Description of the task> Entries follow. Give back exactly the lines starting at the one containing "Vector X4. -/" and ending at the one containing "section 2.5. -/", and no other lines.

-- The data follows --

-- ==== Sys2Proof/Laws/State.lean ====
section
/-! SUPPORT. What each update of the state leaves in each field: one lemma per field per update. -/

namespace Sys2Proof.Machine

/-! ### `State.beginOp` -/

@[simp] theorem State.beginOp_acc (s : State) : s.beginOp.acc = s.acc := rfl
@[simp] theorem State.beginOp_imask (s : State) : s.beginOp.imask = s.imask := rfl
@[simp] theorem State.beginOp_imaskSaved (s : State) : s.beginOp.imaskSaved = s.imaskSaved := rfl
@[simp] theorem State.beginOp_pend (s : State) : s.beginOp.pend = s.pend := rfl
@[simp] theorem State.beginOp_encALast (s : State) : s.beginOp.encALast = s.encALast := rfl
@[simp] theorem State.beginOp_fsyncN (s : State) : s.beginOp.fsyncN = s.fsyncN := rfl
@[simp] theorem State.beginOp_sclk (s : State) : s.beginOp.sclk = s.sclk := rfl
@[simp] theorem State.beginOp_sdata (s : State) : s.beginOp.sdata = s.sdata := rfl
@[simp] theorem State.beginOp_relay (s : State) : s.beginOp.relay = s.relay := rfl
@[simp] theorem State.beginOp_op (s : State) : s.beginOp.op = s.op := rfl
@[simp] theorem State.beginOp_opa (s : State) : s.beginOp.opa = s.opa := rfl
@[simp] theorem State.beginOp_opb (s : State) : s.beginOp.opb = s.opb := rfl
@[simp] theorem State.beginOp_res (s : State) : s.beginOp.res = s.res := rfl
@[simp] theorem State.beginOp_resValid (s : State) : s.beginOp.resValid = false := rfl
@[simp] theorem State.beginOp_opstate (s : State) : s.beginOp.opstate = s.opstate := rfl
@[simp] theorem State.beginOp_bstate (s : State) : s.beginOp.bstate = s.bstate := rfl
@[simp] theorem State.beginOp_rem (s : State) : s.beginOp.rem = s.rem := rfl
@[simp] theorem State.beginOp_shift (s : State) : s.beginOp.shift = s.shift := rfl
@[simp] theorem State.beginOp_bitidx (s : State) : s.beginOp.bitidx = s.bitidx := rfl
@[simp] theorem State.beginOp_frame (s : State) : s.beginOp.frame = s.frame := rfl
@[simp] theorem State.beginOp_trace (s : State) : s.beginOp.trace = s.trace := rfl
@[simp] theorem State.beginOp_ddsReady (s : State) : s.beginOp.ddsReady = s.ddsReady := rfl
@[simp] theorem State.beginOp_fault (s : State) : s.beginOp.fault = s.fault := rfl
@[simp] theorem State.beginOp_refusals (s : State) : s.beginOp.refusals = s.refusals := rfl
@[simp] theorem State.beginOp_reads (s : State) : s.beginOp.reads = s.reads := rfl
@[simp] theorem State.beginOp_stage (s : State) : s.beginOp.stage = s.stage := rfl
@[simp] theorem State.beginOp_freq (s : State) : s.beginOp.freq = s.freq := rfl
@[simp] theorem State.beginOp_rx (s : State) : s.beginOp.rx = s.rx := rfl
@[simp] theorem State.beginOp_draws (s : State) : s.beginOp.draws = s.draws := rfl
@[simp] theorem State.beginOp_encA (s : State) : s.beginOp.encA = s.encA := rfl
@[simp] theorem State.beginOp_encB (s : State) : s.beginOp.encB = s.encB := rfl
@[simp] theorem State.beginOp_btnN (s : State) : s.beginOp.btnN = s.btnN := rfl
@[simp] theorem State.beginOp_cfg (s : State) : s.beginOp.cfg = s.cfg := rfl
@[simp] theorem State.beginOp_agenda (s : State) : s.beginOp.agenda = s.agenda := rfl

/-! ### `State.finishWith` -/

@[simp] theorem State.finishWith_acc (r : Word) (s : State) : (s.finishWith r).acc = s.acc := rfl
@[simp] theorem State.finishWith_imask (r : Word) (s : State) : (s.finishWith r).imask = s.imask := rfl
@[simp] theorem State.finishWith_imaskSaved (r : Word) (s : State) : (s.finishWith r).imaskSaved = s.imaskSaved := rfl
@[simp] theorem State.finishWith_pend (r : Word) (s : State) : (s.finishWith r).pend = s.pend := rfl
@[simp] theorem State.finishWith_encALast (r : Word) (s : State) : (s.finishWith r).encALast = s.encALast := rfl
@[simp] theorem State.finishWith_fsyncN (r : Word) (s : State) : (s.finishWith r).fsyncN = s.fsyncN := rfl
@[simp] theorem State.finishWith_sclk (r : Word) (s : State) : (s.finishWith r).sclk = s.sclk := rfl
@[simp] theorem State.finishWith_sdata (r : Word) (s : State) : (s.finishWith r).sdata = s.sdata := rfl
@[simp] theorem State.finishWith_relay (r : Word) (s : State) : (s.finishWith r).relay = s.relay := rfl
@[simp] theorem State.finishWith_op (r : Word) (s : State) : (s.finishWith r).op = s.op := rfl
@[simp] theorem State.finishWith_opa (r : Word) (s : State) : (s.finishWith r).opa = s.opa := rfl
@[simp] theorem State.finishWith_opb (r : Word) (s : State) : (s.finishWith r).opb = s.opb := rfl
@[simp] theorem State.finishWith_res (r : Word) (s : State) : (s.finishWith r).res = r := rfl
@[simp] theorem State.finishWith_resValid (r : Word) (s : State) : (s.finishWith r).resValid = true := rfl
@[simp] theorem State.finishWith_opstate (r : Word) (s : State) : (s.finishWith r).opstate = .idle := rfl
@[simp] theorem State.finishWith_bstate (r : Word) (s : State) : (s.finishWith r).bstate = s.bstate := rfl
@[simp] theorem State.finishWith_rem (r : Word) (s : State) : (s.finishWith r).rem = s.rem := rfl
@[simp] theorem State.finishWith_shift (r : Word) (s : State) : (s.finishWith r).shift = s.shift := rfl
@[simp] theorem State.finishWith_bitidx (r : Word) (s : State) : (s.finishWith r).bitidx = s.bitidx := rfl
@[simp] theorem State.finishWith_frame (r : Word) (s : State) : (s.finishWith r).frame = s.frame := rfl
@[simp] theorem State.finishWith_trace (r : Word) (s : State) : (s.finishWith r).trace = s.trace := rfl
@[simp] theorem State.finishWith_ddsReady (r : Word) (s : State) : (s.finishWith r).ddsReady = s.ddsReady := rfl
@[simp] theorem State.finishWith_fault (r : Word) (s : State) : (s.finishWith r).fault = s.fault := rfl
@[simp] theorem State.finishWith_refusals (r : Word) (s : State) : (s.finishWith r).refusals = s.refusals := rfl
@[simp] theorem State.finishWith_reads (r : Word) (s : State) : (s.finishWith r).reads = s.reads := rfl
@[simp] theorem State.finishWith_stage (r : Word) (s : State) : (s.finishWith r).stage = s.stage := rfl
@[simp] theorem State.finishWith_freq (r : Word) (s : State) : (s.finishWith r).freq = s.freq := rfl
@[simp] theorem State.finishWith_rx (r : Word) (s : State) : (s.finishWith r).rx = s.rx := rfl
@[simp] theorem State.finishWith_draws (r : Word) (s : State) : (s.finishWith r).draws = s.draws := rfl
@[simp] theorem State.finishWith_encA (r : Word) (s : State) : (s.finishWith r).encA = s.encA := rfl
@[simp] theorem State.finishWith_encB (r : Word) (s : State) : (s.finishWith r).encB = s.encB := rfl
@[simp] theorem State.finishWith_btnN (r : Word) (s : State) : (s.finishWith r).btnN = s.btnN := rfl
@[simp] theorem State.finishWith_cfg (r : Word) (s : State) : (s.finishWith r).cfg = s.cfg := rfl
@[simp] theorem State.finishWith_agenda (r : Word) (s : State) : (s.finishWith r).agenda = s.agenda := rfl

-- The data concluded --
-- The data follows --

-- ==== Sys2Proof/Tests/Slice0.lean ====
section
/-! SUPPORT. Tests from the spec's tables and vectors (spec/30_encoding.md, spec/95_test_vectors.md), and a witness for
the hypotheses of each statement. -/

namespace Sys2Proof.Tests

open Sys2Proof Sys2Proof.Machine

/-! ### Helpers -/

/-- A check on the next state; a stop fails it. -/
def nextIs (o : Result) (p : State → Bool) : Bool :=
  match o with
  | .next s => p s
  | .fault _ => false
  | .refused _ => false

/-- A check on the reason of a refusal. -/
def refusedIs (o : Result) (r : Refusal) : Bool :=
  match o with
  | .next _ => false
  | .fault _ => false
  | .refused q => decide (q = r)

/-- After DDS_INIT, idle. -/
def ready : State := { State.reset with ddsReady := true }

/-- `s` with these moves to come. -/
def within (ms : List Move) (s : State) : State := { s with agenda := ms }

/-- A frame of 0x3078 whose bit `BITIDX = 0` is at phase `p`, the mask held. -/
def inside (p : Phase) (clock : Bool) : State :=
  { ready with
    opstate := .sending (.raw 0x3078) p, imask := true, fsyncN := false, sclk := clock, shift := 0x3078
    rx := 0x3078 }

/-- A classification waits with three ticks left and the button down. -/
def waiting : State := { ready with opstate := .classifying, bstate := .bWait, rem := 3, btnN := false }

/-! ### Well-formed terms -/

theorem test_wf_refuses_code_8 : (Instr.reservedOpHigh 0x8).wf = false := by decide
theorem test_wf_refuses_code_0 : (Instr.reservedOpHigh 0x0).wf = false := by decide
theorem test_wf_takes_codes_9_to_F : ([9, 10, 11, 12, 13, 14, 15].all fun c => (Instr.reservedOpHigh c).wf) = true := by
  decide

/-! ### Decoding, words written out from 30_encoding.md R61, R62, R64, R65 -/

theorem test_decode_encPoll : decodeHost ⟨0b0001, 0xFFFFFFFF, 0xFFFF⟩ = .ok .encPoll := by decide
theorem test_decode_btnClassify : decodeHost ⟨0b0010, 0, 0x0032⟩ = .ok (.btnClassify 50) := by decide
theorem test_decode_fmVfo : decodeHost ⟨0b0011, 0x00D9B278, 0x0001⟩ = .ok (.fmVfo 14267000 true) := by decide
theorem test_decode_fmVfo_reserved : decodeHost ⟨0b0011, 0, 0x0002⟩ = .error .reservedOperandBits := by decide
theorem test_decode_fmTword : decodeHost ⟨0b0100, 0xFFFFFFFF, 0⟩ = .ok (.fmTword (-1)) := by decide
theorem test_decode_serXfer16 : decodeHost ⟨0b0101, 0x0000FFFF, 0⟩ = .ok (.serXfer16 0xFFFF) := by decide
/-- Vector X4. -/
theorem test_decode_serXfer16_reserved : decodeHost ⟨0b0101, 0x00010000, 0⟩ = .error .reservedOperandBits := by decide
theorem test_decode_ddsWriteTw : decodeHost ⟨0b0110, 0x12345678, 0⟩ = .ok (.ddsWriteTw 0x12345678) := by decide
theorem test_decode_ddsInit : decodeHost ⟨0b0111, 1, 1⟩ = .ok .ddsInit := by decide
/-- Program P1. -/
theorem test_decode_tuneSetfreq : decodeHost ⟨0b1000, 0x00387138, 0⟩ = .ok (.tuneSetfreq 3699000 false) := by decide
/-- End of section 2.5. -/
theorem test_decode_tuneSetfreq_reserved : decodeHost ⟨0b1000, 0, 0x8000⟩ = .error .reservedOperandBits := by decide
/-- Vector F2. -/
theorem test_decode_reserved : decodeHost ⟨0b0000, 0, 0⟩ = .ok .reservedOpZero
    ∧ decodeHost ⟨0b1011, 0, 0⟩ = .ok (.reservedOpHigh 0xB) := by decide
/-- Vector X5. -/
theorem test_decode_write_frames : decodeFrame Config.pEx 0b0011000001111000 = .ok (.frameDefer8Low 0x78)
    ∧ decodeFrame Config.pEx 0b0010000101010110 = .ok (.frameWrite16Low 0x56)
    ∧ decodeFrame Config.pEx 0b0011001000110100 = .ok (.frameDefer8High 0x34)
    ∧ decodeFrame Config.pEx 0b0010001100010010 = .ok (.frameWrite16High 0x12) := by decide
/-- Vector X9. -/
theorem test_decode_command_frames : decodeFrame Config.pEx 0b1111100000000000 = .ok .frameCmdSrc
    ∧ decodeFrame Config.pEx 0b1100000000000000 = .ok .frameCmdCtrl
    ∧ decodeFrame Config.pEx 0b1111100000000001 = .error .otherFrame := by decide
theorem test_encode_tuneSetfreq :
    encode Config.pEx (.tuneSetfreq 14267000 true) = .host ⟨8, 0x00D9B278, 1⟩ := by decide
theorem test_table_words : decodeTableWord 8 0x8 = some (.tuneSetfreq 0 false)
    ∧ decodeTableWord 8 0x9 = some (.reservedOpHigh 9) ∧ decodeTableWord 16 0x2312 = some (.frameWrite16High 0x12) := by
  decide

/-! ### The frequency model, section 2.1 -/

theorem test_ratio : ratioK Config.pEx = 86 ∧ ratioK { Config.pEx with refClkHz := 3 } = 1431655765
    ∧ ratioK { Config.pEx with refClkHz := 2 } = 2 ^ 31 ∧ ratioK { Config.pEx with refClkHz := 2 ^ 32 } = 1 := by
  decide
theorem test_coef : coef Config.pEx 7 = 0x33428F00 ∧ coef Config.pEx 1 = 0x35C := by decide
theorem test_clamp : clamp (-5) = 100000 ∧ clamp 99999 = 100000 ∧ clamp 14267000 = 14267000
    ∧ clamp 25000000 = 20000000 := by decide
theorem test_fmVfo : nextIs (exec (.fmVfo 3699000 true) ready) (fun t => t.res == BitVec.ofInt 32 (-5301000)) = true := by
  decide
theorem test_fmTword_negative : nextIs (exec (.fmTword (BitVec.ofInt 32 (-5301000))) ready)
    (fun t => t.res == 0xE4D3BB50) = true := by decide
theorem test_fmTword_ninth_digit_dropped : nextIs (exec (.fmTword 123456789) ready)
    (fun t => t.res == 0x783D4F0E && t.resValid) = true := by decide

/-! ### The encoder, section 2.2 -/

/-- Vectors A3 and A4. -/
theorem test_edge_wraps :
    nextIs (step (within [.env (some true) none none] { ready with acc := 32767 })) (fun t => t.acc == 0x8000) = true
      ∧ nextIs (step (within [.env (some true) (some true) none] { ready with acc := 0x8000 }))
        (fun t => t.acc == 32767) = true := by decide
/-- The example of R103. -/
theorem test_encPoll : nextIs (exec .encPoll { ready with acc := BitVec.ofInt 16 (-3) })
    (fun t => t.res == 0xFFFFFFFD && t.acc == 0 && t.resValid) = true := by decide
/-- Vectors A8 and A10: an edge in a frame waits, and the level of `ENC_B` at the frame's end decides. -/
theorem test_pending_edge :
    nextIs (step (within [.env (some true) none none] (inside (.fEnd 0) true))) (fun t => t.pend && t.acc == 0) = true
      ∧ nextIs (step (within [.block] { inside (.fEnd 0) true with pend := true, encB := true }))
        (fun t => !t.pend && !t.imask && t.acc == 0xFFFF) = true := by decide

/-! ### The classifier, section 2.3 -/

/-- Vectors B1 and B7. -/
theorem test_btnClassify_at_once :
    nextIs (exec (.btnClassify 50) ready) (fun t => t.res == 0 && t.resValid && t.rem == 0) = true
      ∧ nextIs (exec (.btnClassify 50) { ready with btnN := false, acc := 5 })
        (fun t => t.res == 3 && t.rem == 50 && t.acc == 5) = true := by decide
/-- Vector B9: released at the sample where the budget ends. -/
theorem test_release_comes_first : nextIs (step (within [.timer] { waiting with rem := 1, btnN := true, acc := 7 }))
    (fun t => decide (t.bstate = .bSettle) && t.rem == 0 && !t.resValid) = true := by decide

-- The data concluded --
-- The data follows --

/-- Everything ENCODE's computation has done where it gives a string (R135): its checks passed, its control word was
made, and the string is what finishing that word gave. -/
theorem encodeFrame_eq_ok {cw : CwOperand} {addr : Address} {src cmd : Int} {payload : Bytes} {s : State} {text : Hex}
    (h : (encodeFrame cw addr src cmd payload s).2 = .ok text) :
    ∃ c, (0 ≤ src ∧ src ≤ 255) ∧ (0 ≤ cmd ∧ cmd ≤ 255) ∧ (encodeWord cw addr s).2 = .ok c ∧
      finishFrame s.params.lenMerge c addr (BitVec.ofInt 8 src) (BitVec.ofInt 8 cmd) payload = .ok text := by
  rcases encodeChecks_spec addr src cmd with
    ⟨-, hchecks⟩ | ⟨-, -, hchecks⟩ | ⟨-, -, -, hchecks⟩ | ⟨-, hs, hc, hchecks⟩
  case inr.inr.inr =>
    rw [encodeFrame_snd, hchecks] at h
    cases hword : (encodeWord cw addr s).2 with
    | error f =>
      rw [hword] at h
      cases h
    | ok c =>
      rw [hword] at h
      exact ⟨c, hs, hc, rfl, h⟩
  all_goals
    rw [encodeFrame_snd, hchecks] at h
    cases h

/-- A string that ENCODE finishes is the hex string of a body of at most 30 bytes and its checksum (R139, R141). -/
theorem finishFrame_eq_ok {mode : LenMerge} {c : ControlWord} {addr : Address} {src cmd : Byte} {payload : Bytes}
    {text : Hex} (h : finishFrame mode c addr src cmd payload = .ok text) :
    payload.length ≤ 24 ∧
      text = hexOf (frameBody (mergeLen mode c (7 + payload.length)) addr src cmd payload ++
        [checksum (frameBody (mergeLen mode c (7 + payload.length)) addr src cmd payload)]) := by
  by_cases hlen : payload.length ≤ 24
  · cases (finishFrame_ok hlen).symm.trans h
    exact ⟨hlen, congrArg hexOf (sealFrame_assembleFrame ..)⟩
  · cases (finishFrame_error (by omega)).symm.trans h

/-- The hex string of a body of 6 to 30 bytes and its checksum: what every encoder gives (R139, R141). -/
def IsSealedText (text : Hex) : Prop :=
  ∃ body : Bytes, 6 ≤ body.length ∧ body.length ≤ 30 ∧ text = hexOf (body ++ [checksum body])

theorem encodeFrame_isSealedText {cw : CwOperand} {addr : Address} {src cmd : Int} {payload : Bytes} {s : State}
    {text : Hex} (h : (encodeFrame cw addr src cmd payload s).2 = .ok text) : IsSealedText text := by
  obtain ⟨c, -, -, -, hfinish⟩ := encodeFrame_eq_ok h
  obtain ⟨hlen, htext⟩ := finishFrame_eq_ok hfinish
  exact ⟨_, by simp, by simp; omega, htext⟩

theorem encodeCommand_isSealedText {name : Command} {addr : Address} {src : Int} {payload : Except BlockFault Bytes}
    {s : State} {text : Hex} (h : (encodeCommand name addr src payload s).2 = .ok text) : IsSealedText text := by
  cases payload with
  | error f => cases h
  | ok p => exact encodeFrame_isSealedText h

-- The data concluded --

Answer>
/-- Vector X4. -/
theorem test_decode_serXfer16_reserved : decodeHost ⟨0b0101, 0x00010000, 0⟩ = .error .reservedOperandBits := by decide
theorem test_decode_ddsWriteTw : decodeHost ⟨0b0110, 0x12345678, 0⟩ = .ok (.ddsWriteTw 0x12345678) := by decide
theorem test_decode_ddsInit : decodeHost ⟨0b0111, 1, 1⟩ = .ok .ddsInit := by decide
/-- Program P1. -/
theorem test_decode_tuneSetfreq : decodeHost ⟨0b1000, 0x00387138, 0⟩ = .ok (.tuneSetfreq 3699000 false) := by decide
/-- End of section 2.5. -/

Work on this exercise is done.